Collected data

/-! ### Host commands -/

/-- R302 step 1; the KEY has been checked. -/
def enterComm (s : State) : State :=
  let st := fget s F.SAF_STATE_STATE
  if (st == 0 || st == 2) && (s.sys.st == .loaded || s.sys.st == .ready || s.sys.st == .safeStop) then safOutputs (setSaf 1 s) else s

/-- R302 step 6 (R275). -/
def exitComm (s : State) : State :=
  if fget s F.SAF_STATE_STATE = 1 then setSaf (if rd s R.SAF_SIG_CALC.addr = s.nv.sigConf then 2 else 0) s else s

/-- A host write of RESET (R276): the next safety cycle judges it. -/
def safReset (s : State) : State :=
  let src := fget s F.SAF_GEN_RESET_SRC
  let acted := src == 0 || (src == 2 && safeBit s (fget s F.SAF_GEN_RESET_SEL))
  { s with saf := { s.saf with rst := some (acted || s.saf.rst == some true) } }

/-- A host write of STOP (R288). -/
def safStop (s : State) : State := if safLive s then safeStop 0x01 0 s else stopRecord 0x01 0 s

/-- A host write of DRY_ACK (R291). -/
def dryAck (s : State) : State :=
  if fget s F.SAF_STATE_STATE = 4 ∧ (dryCauses s).all (fun c => c.isNone) then { s with saf := { s.saf with dryAck := true } } else s

/-- ENTER_COMM (R302). -/
def execEnterComm (h : Via) (s : State) : Res :=
  .next (hostGate h R.SAF_CTL.addr (some 0xC3000001#32) enterComm s)

/-- EXIT_COMM (R302). -/
def execExitComm (h : Via) (s : State) : Res := .next (hostGate h R.SAF_CTL.addr (some 2#32) exitComm s)

/-- SAF_RESET (R276). -/
def execSafReset (h : Via) (s : State) : Res := .next (hostGate h R.SAF_CTL.addr (some 4#32) safReset s)

/-- SAF_STOP (R288). -/
def execSafStop (h : Via) (s : State) : Res := .next (hostGate h R.SAF_CTL.addr (some 8#32) safStop s)

/-- DRY_ACK (R291). -/
def execDryAck (h : Via) (s : State) : Res := .next (hostGate h R.SAF_CTL.addr (some 16#32) dryAck s)

/-- A host write of CONFIRM (R302 step 4). -/
def safConfirm (v : Word) (s : State) : State :=
  if fget s F.SAF_STATE_STATE = 1 ∧ v = rd s R.SAF_SIG_CALC.addr ∧ flag s F.SAF_STATE_SIG_BUSY = false ∧
      flag s F.GLY_STATUS_SAFETY_CLAMP = false then
    raise blkSAF 0x06 0 1 v.toNat (busyUpdate { s with saf := { s.saf with conf := some v } })
  else raise blkSAF 0x06 0 0 v.toNat (raiseFlag s F.SAF_STATE_CONF_REFUSED)

/-- CONFIRM (R302). -/
def execSafConfirm (h : Via) (v : Word) (s : State) : Res := .next (hostGate h R.SAF_CONFIRM.addr (some v) (safConfirm v) s)

/-- CONFIRM_RECORD_DONE (R302, R286): the record holds the signature. -/
def execConfirmRecordDone (t : Nat) (s : State) : Res :=
  let s := advance t s
  .next (
    match s.saf.conf with
    | none => s
    | some v =>
      let s := { s with nv := { s.nv with sigConf := v }, saf := { s.saf with conf := none } }
      let s := forN 8 (fun a s => setPass a ((s.nv.hours : Int) - fget s F.SAF_BTI_INT) s) s
      btUpdate (confUpdate (busyUpdate s)))

/-- SIG_RECOMPUTE_DONE (R301). -/
def execSigRecomputeDone (t : Nat) (s : State) : Res :=
  let s := advance t s
  .next (if s.saf.sig then sigCalc (busyUpdate { s with saf := { s.saf with sig := false } }) else s)

/-! ### Brake test -/

/-- The direction of a test's first phase is negative. -/
def btNeg (s : State) (a : Nat) : Bool := fget s F.SAF_AX_BT1_DIR a == 2

/-- A host write of GO for axis `a` (R285). -/
def btGo (a : Nat) (s : State) : State :=
  let p := fget s F.SAF_AX_CFG_SBC a
  if fget s F.SAF_STATE_STATE == 3 && flag s F.SAF_AX_CFG_EN a && decide (p < 8) && fbit s F.SAF_BRAKE_APPLIED p &&
      !fbit s F.SAF_BRAKE_STO_ASSERTED (fget s F.SAF_AX_CFG_STO a) && pageBit s (fget s F.SAF_AX_CFG_PRI a) 0 && s.saf.bt.isNone &&
      decide (fgetInt s F.SAF_AX_I_RATED_VAL a * fget s F.SAF_AX_BT1_TORQUE a ≤ 95 * 2 ^ 23) then
    let neg := btNeg s a
    let s := wr s R.SAF_BT_STATUS.addr (BitVec.ofNat 32 (a + 8 + 64))
    let s := { s with saf := { s.saf with bt := some (a, neg, axPos s a, false) } }
    raise blkSAF (0x20 + a) a neg.toNat (fget s F.SAF_AX_BT1_TORQUE a) s
  else fset s F.SAF_BT_STATUS_RESULT 5

/-- BT_GO (R285). -/
def execBtGo (h : Via) (a : Fin 8) (s : State) : Res :=
  .next (hostGate h R.SAF_BT_CTL.addr (some (BitVec.ofNat 32 (a.val + 8))) (btGo a.val) s)

/-- BRAKE_TEST_CHECK_START (R285): 50 ms have passed since the test-torque event. -/
def execBrakeTestCheckStart (t : Nat) (s : State) : Res :=
  let s := advance t s
  .next (
    match s.saf.bt with
    | some b => { s with saf := { s.saf with bt := some (b.1, b.2.1, b.2.2.1, true) } }
    | none => s)

/-- BRAKE_TEST_PHASE_END (R285): BT1.TIME has passed in the present phase. -/
def execBrakeTestPhaseEnd (t : Nat) (s : State) : Res :=
  let s := advance t s
  .next (
    match s.saf.bt with
    | none => s
    | some b =>
      let a := b.1
      if fget s F.SAF_AX_BT1_DIR a = 3 ∧ fget s F.SAF_BT_STATUS_PHASE = 1 then
        let s := fset s F.SAF_BT_STATUS_PHASE 2
        let s := { s with saf := { s.saf with bt := some (a, true, b.2.2.1, false) } }
        raise blkSAF (0x20 + a) a 1 (fget s F.SAF_AX_BT1_TORQUE a) s
      else btEnd 2 s)

/-- BT_CANCEL (R285). -/
def execBtCancel (h : Via) (s : State) : Res := .next (hostGate h R.SAF_BT_CTL.addr (some 16#32) (btEnd 4) s)

/-- A host write of CLR_FAIL for axis `a` (R286). -/
def btClrFail (a : Nat) (s : State) : State :=
  if fget s F.SAF_STATE_STATE = 1 then
    let s := { s with nv := { s.nv with btFail := s.nv.btFail &&& ~~~(1#8 <<< a) } }
    btUpdate (setPass a ((s.nv.hours : Int) - fget s F.SAF_BTI_INT - fget s F.SAF_BTI_GRACE) s)
  else s

/-- BT_CLR_FAIL (R286). -/
def execBtClrFail (h : Via) (a : Fin 8) (s : State) : Res :=
  .next (hostGate h R.SAF_BT_CTL.addr (some (BitVec.ofNat 32 (a.val + 32))) (btClrFail a.val) s)

/-- POWERED_HOUR (R286). -/
def execPoweredHour (t : Nat) (s : State) : Res :=
  let s := advance t s
  .next (btUpdate { s with nv := { s.nv with hours := s.nv.hours + 1 } })

/-! ### Proof sessions -/

/-- Path A (port 0) or path B (port 1) of a session is lost. -/
def pathFld (port : Nat) : Fld := if port = 0 then F.SAF_PS_STATUS_PATH_A_LOST else F.SAF_PS_STATUS_PATH_B_LOST

/-- The payload of a PDU that this unit sends (R297). -/
def psPayload (s : State) : List Byte :=
  let b := fun n => BitVec.ofNat 8 n
  let near := bitSet 8 (fun a => flag s F.SAF_AXST_NEAR a)
  let sos := bitSet 8 (fun a => flag s F.SAF_AXST_SOS_ACT a)
  [b (fget s F.SAF_STATE_STATE + 8 * fget s F.SAF_STATE_DRY), b (fget s F.SAF_STATE_CAUSE), b (fget s F.SAF_BRAKE_STO_ASSERTED),
   b (fget s F.SAF_BRAKE_APPLIED), b near, b sos] ++ leBytes 2 (fget s F.FIO_KFB_LEVEL)

/-- Bytes 0x00 to 0x13 of the next PDU of session `n` (R296, R297), which the port completes. -/
def psPdu (n : Nat) (s : State) : List Byte × State :=
  let x := s.ps n
  let seq := match x.sent with | some q => (q + 1) % 2 ^ 32 | none => lns s / 1000 % 2 ^ 32
  let body := [1#8, 0#8] ++ leBytes 2 (fget s F.SAF_PSC_ID_SESSION n) ++ leBytes 4 seq ++ psPayload s
  (body ++ leBytes 4 (crc32c body), setPs n { x with sent := some seq } s)

/-- R298, R350: a sequence number is newer than the last one accepted. -/
def seqNew (last : Option Nat) (q : Nat) : Bool :=
  match last with
  | none => true
  | some l => (let d := (q + 2 ^ 32 - l) % 2 ^ 32; decide (1 ≤ d) && decide (d < 2 ^ 31))

/-- A copy is discarded (R298). -/
def psDiscard (n : Nat) (s : State) : State := bump s F.SAF_PS_CNT_DISCARDED 1 n

/-- Acceptance (R300). -/
def psAccept (n q : Nat) (body : List Byte) (s : State) : State :=
  let s := setPs n { s.ps n with last := some q, payload := BitVec.ofNat 64 (leAt body 8 8) } s
  raiseFlag s F.SAF_PS_STATUS_UP n

/-- R299: the pair of SEQ `q` came within the window, or did not (`ok` false); a SEQ that does not follow the last one starts the
run again. -/
def psRun (n q : Nat) (ok : Bool) (s : State) : State :=
  let x := s.ps n
  let need := max 1 (fget s F.SAF_PSC_CHECK_RECOVER_N n)
  let next := x.pair == some ((q + 2 ^ 32 - 1) % 2 ^ 32)
  let one := fun (port g : Nat) s =>
    let g := if ok then (if next then g + 1 else 1) else 0
    if ok && flag s (pathFld port) n && decide (need ≤ g) then (0, fset s (pathFld port) 0 n) else (g, s)
  let a := one 0 x.good0 s
  let b := one 1 x.good1 a.2
  setPs n { b.2.ps n with good0 := a.1, good1 := b.1, pair := if ok then some q else none } b.2

/-- Remove the window of a SEQ. -/
def psClose (n q : Nat) (s : State) : State := setPs n { s.ps n with wins := (s.ps n).wins.filter (fun w => w.seq != q) } s

/-- PROOF_COPY_RECEIVE (R298, R299): a copy of 32 bytes or more arrives on port 0 ETHA or 1 ETHB. -/
def proofCopy (n port : Nat) (bytes : List Byte) (s : State) : State :=
  let x := s.ps n
  let q := leAt bytes 4 4
  let body := bytes.take 20
  let age : Int := (lns s : Int) - leAt bytes 0x14 8
  let ageOk := decide (-100000 ≤ age) && decide (age ≤ 1000 * (fget s F.SAF_PSC_CHECK_MAX_AGE n : Int))
  let form := decide (32 ≤ bytes.length) && leAt bytes 0 1 == 1 && leAt bytes 1 1 == 0 &&
    crc32c (bytes.take 16) == leAt bytes 16 4 && crc32c (slice bytes 0x14 8) == leAt bytes 0x1C 4 &&
    leAt bytes 2 2 == fget s F.SAF_PSC_ID_SESSION n && ageOk
  let other := 1 - port
  let lostOther := flag s (pathFld other) n
  match x.wins.find? (fun w => w.seq == q) with
  | some w =>
    if !form || w.port == port || !(seqNew x.last q || w.used) then psDiscard n s
    else if w.body != body then safeStop 0x07 n (psClose n q s)
    else
      let s := psClose n q s
      let s := if seqNew x.last q then psAccept n q body s else s
      psRun n q true s
  | none =>
    if !form || !seqNew x.last q then psDiscard n s
    else
      let s := setPs n { x with wins := x.wins ++ [⟨q, port, body, lostOther⟩] } s
      if lostOther then psAccept n q body s else s

/-- PROOF_WINDOW_CLOSE (R299): WIN has passed since the first valid copy of a SEQ. -/
def execProofWindowClose (t : Nat) (n : Fin 8) (seq : Word) (s : State) : Res :=
  let s := advance t s
  let i := n.val
  .next (
    match (s.ps i).wins.find? (fun w => w.seq == seq.toNat) with
    | none => s
    | some w =>
      let s := psRun i seq.toNat false (raiseFlag (psClose i seq.toNat s) (pathFld (1 - w.port)) i)
      if !w.used && seqNew (s.ps i).last w.seq then
        bump (psAccept i w.seq w.body s) F.SAF_PS_CNT_SINGLES 1 i
      else if w.used then bump s F.SAF_PS_CNT_SINGLES 1 i
      else s)

/-- PROOF_WATCHDOG (R300): WD has passed without an acceptance. A session that is UP goes down even where EN has been taken away. -/
def execProofWatchdog (t : Nat) (n : Fin 8) (s : State) : Res :=
  let s := advance t s
  let i := n.val
  .next (
    if !monitorMode s && (flag s F.SAF_PS_STATUS_UP i || (flag s F.SAF_PSC_ID_EN i && safLive s)) then
      safeStop 0x08 i (setPs i { s.ps i with payload := 0 } (fset s F.SAF_PS_STATUS_UP 0 i))
    else s)

/-! ### Contactor feedback -/

/-- KFB_DISCREPANCY (R287): the input has differed throughout DT. -/
def execKfbDiscrepancy (t : Nat) (k : Fin 16) (s : State) : Res :=
  let s := advance t s
  .next (
    if flag s F.SAF_KFB_CFG_EN k.val && fbit s F.FIO_KFB_LEVEL k.val != kfbExpected s k.val then
      let s := if s.saf.kfb.testBit k.val then s
        else
          { s with saf := { s.saf with
              kfb := putBit s.saf.kfb k.val true, kfbLvl := putBit s.saf.kfbLvl k.val (kfbCmd s k.val)
              kfbChg := putBit s.saf.kfbChg k.val false } }
      if kfbHard s k.val && !s.saf.stood.contains 0x09 then
        safeStop 0x09 0 { s with saf := { s.saf with stood := 0x09 :: s.saf.stood } }
      else s
    else s)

## Exercise objective
All lines from the top of the data through the line containing "def execSafConfirm (h" need to be retyped exactly, and nothing more.

## Answer space
/-! ### Host commands -/

/-- R302 step 1; the KEY has been checked. -/
def enterComm (s : State) : State :=
  let st := fget s F.SAF_STATE_STATE
  if (st == 0 || st == 2) && (s.sys.st == .loaded || s.sys.st == .ready || s.sys.st == .safeStop) then safOutputs (setSaf 1 s) else s

/-- R302 step 6 (R275). -/
def exitComm (s : State) : State :=
  if fget s F.SAF_STATE_STATE = 1 then setSaf (if rd s R.SAF_SIG_CALC.addr = s.nv.sigConf then 2 else 0) s else s

/-- A host write of RESET (R276): the next safety cycle judges it. -/
def safReset (s : State) : State :=
  let src := fget s F.SAF_GEN_RESET_SRC
  let acted := src == 0 || (src == 2 && safeBit s (fget s F.SAF_GEN_RESET_SEL))
  { s with saf := { s.saf with rst := some (acted || s.saf.rst == some true) } }

/-- A host write of STOP (R288). -/
def safStop (s : State) : State := if safLive s then safeStop 0x01 0 s else stopRecord 0x01 0 s

/-- A host write of DRY_ACK (R291). -/
def dryAck (s : State) : State :=
  if fget s F.SAF_STATE_STATE = 4 ∧ (dryCauses s).all (fun c => c.isNone) then { s with saf := { s.saf with dryAck := true } } else s

/-- ENTER_COMM (R302). -/
def execEnterComm (h : Via) (s : State) : Res :=
  .next (hostGate h R.SAF_CTL.addr (some 0xC3000001#32) enterComm s)

/-- EXIT_COMM (R302). -/
def execExitComm (h : Via) (s : State) : Res := .next (hostGate h R.SAF_CTL.addr (some 2#32) exitComm s)

/-- SAF_RESET (R276). -/
def execSafReset (h : Via) (s : State) : Res := .next (hostGate h R.SAF_CTL.addr (some 4#32) safReset s)

/-- SAF_STOP (R288). -/
def execSafStop (h : Via) (s : State) : Res := .next (hostGate h R.SAF_CTL.addr (some 8#32) safStop s)

/-- DRY_ACK (R291). -/
def execDryAck (h : Via) (s : State) : Res := .next (hostGate h R.SAF_CTL.addr (some 16#32) dryAck s)

/-- A host write of CONFIRM (R302 step 4). -/
def safConfirm (v : Word) (s : State) : State :=
  if fget s F.SAF_STATE_STATE = 1 ∧ v = rd s R.SAF_SIG_CALC.addr ∧ flag s F.SAF_STATE_SIG_BUSY = false ∧
      flag s F.GLY_STATUS_SAFETY_CLAMP = false then
    raise blkSAF 0x06 0 1 v.toNat (busyUpdate { s with saf := { s.saf with conf := some v } })
  else raise blkSAF 0x06 0 0 v.toNat (raiseFlag s F.SAF_STATE_CONF_REFUSED)

/-- CONFIRM (R302). -/
def execSafConfirm (h : Via) (v : Word) (s : State) : Res := .next (hostGate h R.SAF_CONFIRM.addr (some v) (safConfirm v) s)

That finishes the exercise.